This present invention provides a two-step process for producing nuclear grade, active uranium dioxide (UO2)powder in which the first step comprises reacting uranium hexafluoride (UF6) with steam in, for example, an integrated dry route (IDR)-type kiln or a flame reactor to yield uranyl fluoride (UO2F2); and the second step comprises removing fluoride and reducing UO2F2 to uranium dioxide (UO2) in a second kiln under a steam/hydrogen atmosphere. The two-step process tightly controls the exothermicity of the reaction, which allows for a very tight temperature control which controls the growth of the particles and results in UO2 powder that is active.

Description

  • [0001]
    The present application claims priority. to U.S. Provisional Application No. 60/833,232) filed Jul. 25, 2006, which is incorporated herein by reference.
  • BACKGROUND OF THE INVENTION
  • [0002]
    1. Field of the Invention
  • [0003]
    The present invention relates to methods of manufacturing uranium oxide powder for use as nuclear fuel and, more particularly, to a two-step dry process for producing uranium oxide powder that eliminates the need for wet processing, and results in stable pellets.
  • [0004]
    2. Description of the Prior Art
  • [0005]
    The preparation of commercial nuclear fuels mainly has been by processes which use enriched and depleted uranium (i.e., enriched or depleted in the uranium-235 isotope) feed as UF6. The enriched UF6 is converted to UO2 by processes selected to give the ceramic sinterability needed for preparation of nuclear fuel pellets.
  • [0006]
    While procedures for converting UF6 to uranium oxides are known, currently available procedures are not particularly efficient or economical for converting UF6 to UO2. More specifically, the UF6 conversions for nuclear fuels have been developed to prepare UO2 with well controlled ceramic properties and thus are not optimum for processing uranium. Furthermore, because of the need to control their ceramic properties and because of thermodynamic limitations, the known commercial conversion processes are either complex aqueous-based processes with multiple process stages or a one stage dry process. Both are difficult to operate.
  • [0007]
    Numerous U.S. patents have been issued directed towards processes for the conversion of UF6 to uranium oxides. See for example, U.S. Pat. No. 4,830,841 and the U.S. patents listed therein, which describe procedures for converting UF6 to uranium dioxide in furnaces, rotary kilns, fluidized beds and the like. For example, U.S. Pat. No. 4,830,841 is directed to a process for preparing UO2 from UF6 by reacting UF6 with steam to produce submicron uranyl fluoride powder, fluidizing a bed of uranium oxide material with a mixture of steam, hydrogen and inert gas at about 580° C., to about 700° C., and introducing the submicron uranyl fluoride powder into the fluidized bed of uranium oxide material so that the uranyl fluoride powder is agglomerated, densified, fluidized, defluorinated and reduced to a fluoride-containing uranium oxide material which is removed from the fluidized bed and then contacted with hydrogen and steam at elevated temperature to obtain UO2 essentially free of fluoride. The UO2 product produced from this process tends to be very inactive and requires an intense milling step to produce moderately active powder. In addition, there often is incomplete conversion of UO2F2 to UO3/U3O8 , which leads to unacceptable contamination in the final UO2 powder. This likely is due to inadequate residence time and the growth of large particles in the initial phase which cannot complete the fluoride removal reaction.
  • [0008]
    Other U.S. patents disclose single-step processes for producing nuclear reactor fuel, such as U.S. Pat. No. 4,397,824 and U.S. Pat. No. 5,875,385 . An exemplary single-step process for producing solid uranium oxide powder is disclosed in U.S. Pat.

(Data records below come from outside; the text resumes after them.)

/-- Major 0x30 (R266). -/
noncomputable def decodeMajor30 (w : Nat) : Except DecodeReject Instr :=
  match fld w 11 5 with
  | 0x0 => clean (fld w 0 8) (.sbind (fld w 21 5) (fld w 16 5) (fld w 8 3))
  | 0x1 => clean (fld w 16 10 + fld w 0 8) (.sunbind (fld w 8 3))
  | 0x2 => clean (fld w 16 10 + fld w 0 8) (.sclose (fld w 8 3))
  | _ => .error .illegal

/-- Major 0x31 (R266). -/
noncomputable def decodeMajor31 (w : Nat) : Except DecodeReject Instr :=
  match fld w 11 5 with
  | 0x0 => clean (fld w 0 9) (.scopy (fld w 21 5) (fld w 16 5) (fld w 9 2))
  | 0x1 => clean (fld w 0 9) (.sxform (fld w 21 5) (fld w 16 5) (fld w 9 2))
  | 0x2 => clean (fld w 0 9) (.smcast (fld w 21 5) (fld w 16 5) (fld w 9 2))
  | 0x3 => clean (fld w 21 5 + fld w 0 9) (.xwait (fld w 16 5) (fld w 9 2))
  | 0x4 => clean (fld w 0 9) (.xpoll (fld w 21 5) (fld w 16 5) (fld w 9 2))
  | _ => .error .illegal

/-- Major 0x32 (R266). -/
noncomputable def decodeMajor32 (w : Nat) : Except DecodeReject Instr :=
  match fld w 11 5 with
  | 0x0 => clean (fld w 0 11) (.mgopen (fld w 21 5) (fld w 16 5))
  | 0x1 => clean (fld w 0 8) (.mgpush (fld w 21 5) (fld w 16 5) (fld w 8 3))
  | 0x2 => clean (fld w 0 11) (.mgfin (fld w 21 5) (fld w 16 5))
  | 0x3 => clean (fld w 0 11) (.mgstat (fld w 21 5) (fld w 16 5))
  | _ => .error .illegal

/-- Major 0x34 (R267). -/
noncomputable def decodeMajor34 (w : Nat) : Except DecodeReject Instr :=
  if fld w 8 3 + fld w 0 1 ≠ 0 then .error .reserved else
  match fld w 11 1 with
  | 0x0 => .ok (.vpass (fld w 21 5) (fld w 16 5) (fld w 12 4) (fld w 4 4) (fld w 1 3))
  | 0x1 => .ok (.vpassD (fld w 21 5) (fld w 16 5) (fld w 12 4) (fld w 4 4) (fld w 1 3))
  | _ => .error .illegal

/-- Major 0x35 (R267). -/
noncomputable def decodeMajor35 (w : Nat) : Except DecodeReject Instr :=
  match fld w 0 8 with
  | 0x0 => .ok (.vredS (fld w 21 5) (fld w 16 5) (fld w 11 5) (fld w 8 3))
  | 0x1 => .ok (.vredG (fld w 21 5) (fld w 16 5) (fld w 11 5) (fld w 8 3))
  | 0x2 => .ok (.vredOp (fld w 21 5) (fld w 16 5) (fld w 11 5) (fld w 8 3))
  | 0x3 => .ok (.vscanS (fld w 21 5) (fld w 16 5) (fld w 11 5) (fld w 8 3))
  | 0x4 => .ok (.vscanG (fld w 21 5) (fld w 16 5) (fld w 11 5) (fld w 8 3))
  | 0x5 => .ok (.vscanOp (fld w 21 5) (fld w 16 5) (fld w 11 5) (fld w 8 3))
  | 0x6 => clean (fld w 11 5) (.vcompress (fld w 21 5) (fld w 16 5) (fld w 8 3))
  | 0x7 => .ok (.vmaxi (fld w 21 5) (fld w 16 5) (fld w 11 5) (fld w 8 3))
  | 0x8 => clean (fld w 11 5) (.vsort (fld w 21 5) (fld w 16 5) (fld w 8 3))
  | 0x9 => clean (fld w 11 5) (.vsortD (fld w 21 5) (fld w 16 5) (fld w 8 3))
  | 0xa => clean (fld w 8 8) (.vroute (fld w 21 5) (fld w 16 5))
  | 0x87 => .ok (.vmaxiBf16 (fld w 21 5) (fld w 16 5) (fld w 11 5) (fld w 8 3))
  | _ => .error .illegal

/-- Major 0x36 (R267). -/
noncomputable def decodeMajor36 (w : Nat) : Except DecodeReject Instr :=
  if fld w 24 2 ≠ 0 then .error .reserved else
  match fld w 0 8 with
  | 0x0 => clean (fld w 19 2 + fld w 14 2 + fld w 8 3) (.spadd (fld w 21 3) (fld w 16 3) (fld w 11 3))
  | 0x1 => clean (fld w 19 2 + fld w 14 2 + fld w 8 3) (.spmul (fld w 21 3) (fld w 16 3) (fld w 11 3))
  | 0x2 => clean (fld w 8 8) (.splen (fld w 21 3) (fld w 16 5))
  | _ => .error .illegal

/-- Major 0x37 (R267). -/
noncomputable def decodeMajor37 (w : Nat) : Except DecodeReject Instr :=
  match fld w 11 5 with
  | 0x0 => clean (fld w 24 2 + fld w 0 11) (.opld (fld w 21 3) (fld w 16 5))
  | 0x1 => clean (fld w 24 2 + fld w 16 5 + fld w 0 11) (.opclr (fld w 21 3))
  | _ => .error .illegal

/-- Major 0x38 (R268). -/
noncomputable def decodeMajor38 (w : Nat) : Except DecodeReject Instr :=
  if fld w 24 2 ≠ 0 then .error .reserved else
  if fld w 0 4 < 6 then
    match fld w 4 1 with
    | 0 => clean (fld w 5 3) (.topaS (fld w 21 3) (fld w 16 5) (fld w 11 5) (fld w 8 3) (fld w 0 4))
    | _ => clean (fld w 5 3) (.topaG (fld w 21 3) (fld w 16 5) (fld w 11 5) (fld w 8 3) (fld w 0 4))
  else .error .illegal

/-- Major 0x39 (R268). -/
noncomputable def decodeMajor39 (w : Nat) : Except DecodeReject Instr :=
  match fld w 11 5 with
  | 0x0 => clean (fld w 16 10) (.tileon (fld w 0 11))
  | 0x1 => clean (fld w 16 10 + fld w 0 11) (.tileoff)
  | 0x2 => clean (fld w 24 2 + fld w 16 5 + fld w 0 11) (.tzero (fld w 21 3))
  | _ => .error .illegal

/-- Major 0x3a (R268). -/
noncomputable def decodeMajor3A (w : Nat) : Except DecodeReject Instr :=
  if fld w 24 2 ≠ 0 then .error .reserved else
  match fld w 2 1 with
  | 0x0 => clean (fld w 3 8) (.tld (fld w 21 3) (fld w 16 5) (fld w 11 5) (Hint.ofCode (fld w 0 2)))
  | 0x1 => clean (fld w 3 8) (.tst (fld w 21 3) (fld w 16 5) (fld w 11 5) (Hint.ofCode (fld w 0 2)))
  | _ => .error .illegal

/-- Major 0x3b (R268). -/
noncomputable def decodeMajor3B (w : Nat) : Except DecodeReject Instr :=
  match fld w 0 8 with
  | 0x0 => clean (fld w 19 2) (.tmvr (fld w 21 5) (fld w 16 3) (fld w 11 5) (fld w 8 3))
  | 0x1 => clean (fld w 19 2) (.tmvc (fld w 21 5) (fld w 16 3) (fld w 11 5) (fld w 8 3))
  | 0x2 => clean (fld w 24 2 + fld w 8 3) (.tvmr (fld w 21 3) (fld w 16 5) (fld w 11 5))
  | 0x3 => clean (fld w 24 2 + fld w 8 3) (.tvmc (fld w 21 3) (fld w 16 5) (fld w 11 5))
  | _ => .error .illegal

/-- Major 0x3C (R269): nop, hpf, or another word that does nothing. -/
noncomputable def decodeMajor3C (w : Nat) : Except DecodeReject Instr :=
  if w = 0xF0000000 then .ok .nop
  else if fld w 21 5 = 1 ∧ fld w 14 2 = 0 then
    .ok (.hpf (fld w 16 5) (Hint.ofCode (fld w 12 2)) (BitVec.ofNat 12 (fld w 0 12)))
  else .ok (.hintNoOp (BitVec.ofNat 32 w))

/-- The fate of every word (R270). -/
noncomputable def decodeWord (w : Nat) : Except DecodeReject Instr :=
  match fld w 26 6 with
  | 0x01 => decodeMajor01 w
  | 0x02 => decodeMajor02 w
  | 0x03 => decodeMajor03 w
  | 0x04 => decodeMajor04 w
  | 0x05 => decodeMajor05 w
  | 0x06 => decodeMajor06 w
  | 0x07 => decodeMajor07 w
  | 0x08 => decodeMajor08 w
  | 0x09 => decodeMajor09 w
  | 0x0a => decodeMajor0A w
  | 0x10 => decodeMajor10 w
  | 0x11 => decodeMajor11 w
  | 0x12 => decodeMajor12 w
  | 0x14 => decodeMajor14 w
  | 0x15 => decodeMajor15 w
  | 0x16 => decodeMajor16 w
  | 0x17 => decodeMajor17 w
  | 0x18 => decodeMajor18 w
  | 0x19 => decodeMajor19 w
  | 0x1a => decodeMajor1A w
  | 0x1b => decodeMajor1B w
  | 0x1c => decodeMajor1C w
  | 0x1d => decodeMajor1D w
  | 0x1e => decodeMajor1E w
  | 0x1f => decodeMajor1F w
  | 0x20 => decodeMajor20 w
  | 0x21 => decodeMajor21 w
  | 0x22 => decodeMajor22 w
  | 0x23 => decodeMajor23 w
  | 0x24 => decodeMajor24 w
  | 0x25 => decodeMajor25 w
  | 0x26 => decodeMajor26 w
  | 0x27 => decodeMajor27 w
  | 0x28 => decodeMajor28 w
  | 0x29 => decodeMajor29 w
  | 0x2a => decodeMajor2A w
  | 0x2b => decodeMajor2B w
  | 0x2c => decodeMajor2C w
  | 0x2d => decodeMajor2D w
  | 0x2e => decodeMajor2E w
  | 0x2f => decodeMajor2F w
  | 0x30 => decodeMajor30 w
  | 0x31 => decodeMajor31 w
  | 0x32 => decodeMajor32 w
  | 0x34 => decodeMajor34 w
  | 0x35 => decodeMajor35 w
  | 0x36 => decodeMajor36 w
  | 0x37 => decodeMajor37 w
  | 0x38 => decodeMajor38 w
  | 0x39 => decodeMajor39 w
  | 0x3a => decodeMajor3A w
  | 0x3b => decodeMajor3B w
  | 0x3c => decodeMajor3C w
  | _ => .error .illegal

/-- The little-endian word of four bytes (R252). -/
def wordOfBytes (b0 b1 b2 b3 : Byte) : Nat :=
  b0.toNat + 256 * b1.toNat + 65536 * b2.toNat + 16777216 * b3.toNat

/-- Decode the first instruction of a list of bytes, and the bytes after it (R252). -/
noncomputable def decodeBytes : List Byte → Except DecodeReject (Instr × List Byte)
  | b0 :: b1 :: b2 :: b3 :: rest =>
    match decodeWord (wordOfBytes b0 b1 b2 b3) with
    | .ok i => .ok (i, rest)
    | .error e => .error e
  | _ => .error .truncated

/-- The four bytes of a word as memory holds them (R252). -/
def bytesOfWord (w : Nat) : List Byte :=
  [BitVec.ofNat 8 w, BitVec.ofNat 8 (w / 256), BitVec.ofNat 8 (w / 65536), BitVec.ofNat 8 (w / 16777216)]

/-- What the decoder reads from a word of the opcode table, laid out as memory holds it. A row without bits is a step
of the device and has no word. -/
noncomputable def decodeTableWord (nbits w : Nat) : Option Instr :=
  if nbits = 0 then none
  else
    match decodeBytes (bytesOfWord w) with
    | .ok (i, _) => some i
    | .error _ => none

/-- A word from its fixed bits and its fields, each with its lowest bit's number. -/
def enc : Nat → List (Nat × Nat) → Nat
  | m, [] => m
  | m, (v, lo) :: rest => enc (m + v * 2 ^ lo) rest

No. 5,752,158, which describes a single-step MDR process for producing solid uranium oxide powder and gaseous HF from UF6 by bringing together two gaseous reactant streams one of the streams comprising UF6 optionally admixed with oxygen as O2, and the second reactant stream comprising a mixture of hydrogen as H2 or as a hydrogen-containing compound and oxygen as an oxygen-containing compound. The gaseous reactant streams are brought together at a temperature and composition such that the UF6 is converted rapidly by flame reaction into readily separable solid uranium oxide and a gaseous HF product. Another single-step process is disclosed in U.S. Pat. No. 4,112,005, which describes reacting UF6 subjected to reduction within a second region of the vessel to obtain UO2 . The UO2F2 obtained is contacted with a mixture of hydrogen gas and steam in a first zone of the second region of the vessel, in which an oxide having an intermediate composition between U3O8 and UO2 is contacted with the hydrogen gas within a second zone of the second region of said vessel. The problem with these processes is the low feed rate due to the need to produce acceptable ceramic grade UO2 powder that can be made into dense UO2 pellets.
  • [0009]
    Single-step dry processes for obtaining uranium dioxide powder (i.e., by direct reduction of UF6 into UO2)which include the IDR process have been widely used and are described in, for example, U.S. Pat. No. 4,889,663; U.S. Pat. No. 4,397,824 and French No. 2,060,242. The powders obtained by the dry conversion process, including water vapor hydrolysis followed by pyrohydrolysis of the uranyl fluoride UO2F2 obtained, have the advantage of being readily sinterable. The powder produced is very active but hard to handle and produces very weak green pellets. Handling therefore is delicate and rejects are numerous if special care is not exercised. The IDR process converts UF6 to UO2 in a one-step, vapor/solid phase reaction that is hard to control and tends to produce a product with a UO2F2 contaminant. Part of the problem with this process is that two very exothemic processes occur in the same location at the tip of the mixing nozzle: (1)formation of UO2F2; and (2) some UO3/U3O8 from the reaction of steam and entrained hydrogen from the surrounding atmosphere.
  • [0010]
    Another process for producing UO2 fuel pellets is disclosed in the U.S. Pat. No. 5,091,120, which describes a method for producing fritted UO2 nuclear fuel pellets from metallic uranium. This method uses high value metal and therefore is not economically feasible.
  • [0011]
    U.S. Pat. No. 6,656,391 discloses the use of an ammonium diuranate process (ADU) to produce both UO3/U3O8 from both uranyl nitrate hexahydrate (UNH) and UF6. In particular, the UO3/U3O8 that is produced from this process then is processed in a calciner to UO2. The ADU process produces a stable but only moderately active (i.e., only achieves a final pellet density of about 97.5% on a consistent basis) UO2 powder. In addition, this process produces a large amount of liquid waste from the neutralization of the fluoride (CaF2). The residual fluoride, while low, still is a hazardous material. Furthermore, the nitrate-based recycle (UNH) must be spiked with HF in order for it to have reasonable handling properties during the centrifugation and drying steps while producing a significant amount of nitrate that must be handled in the discharge. The nitrate disrupts the ammonia recovery process due to the required addition of sodium hydroxide to free the ammonia from the nitrate. Another problem is the carryover of NH4F in the dried UO3/U3O8 product to the final calciner. This fluoride tends to agglomerate the UO2 fines which reduces the overall powder activity and produces a semi-volatile NH4F material that plates out and plugs the off-gas vents of the calciner.
  • [0012]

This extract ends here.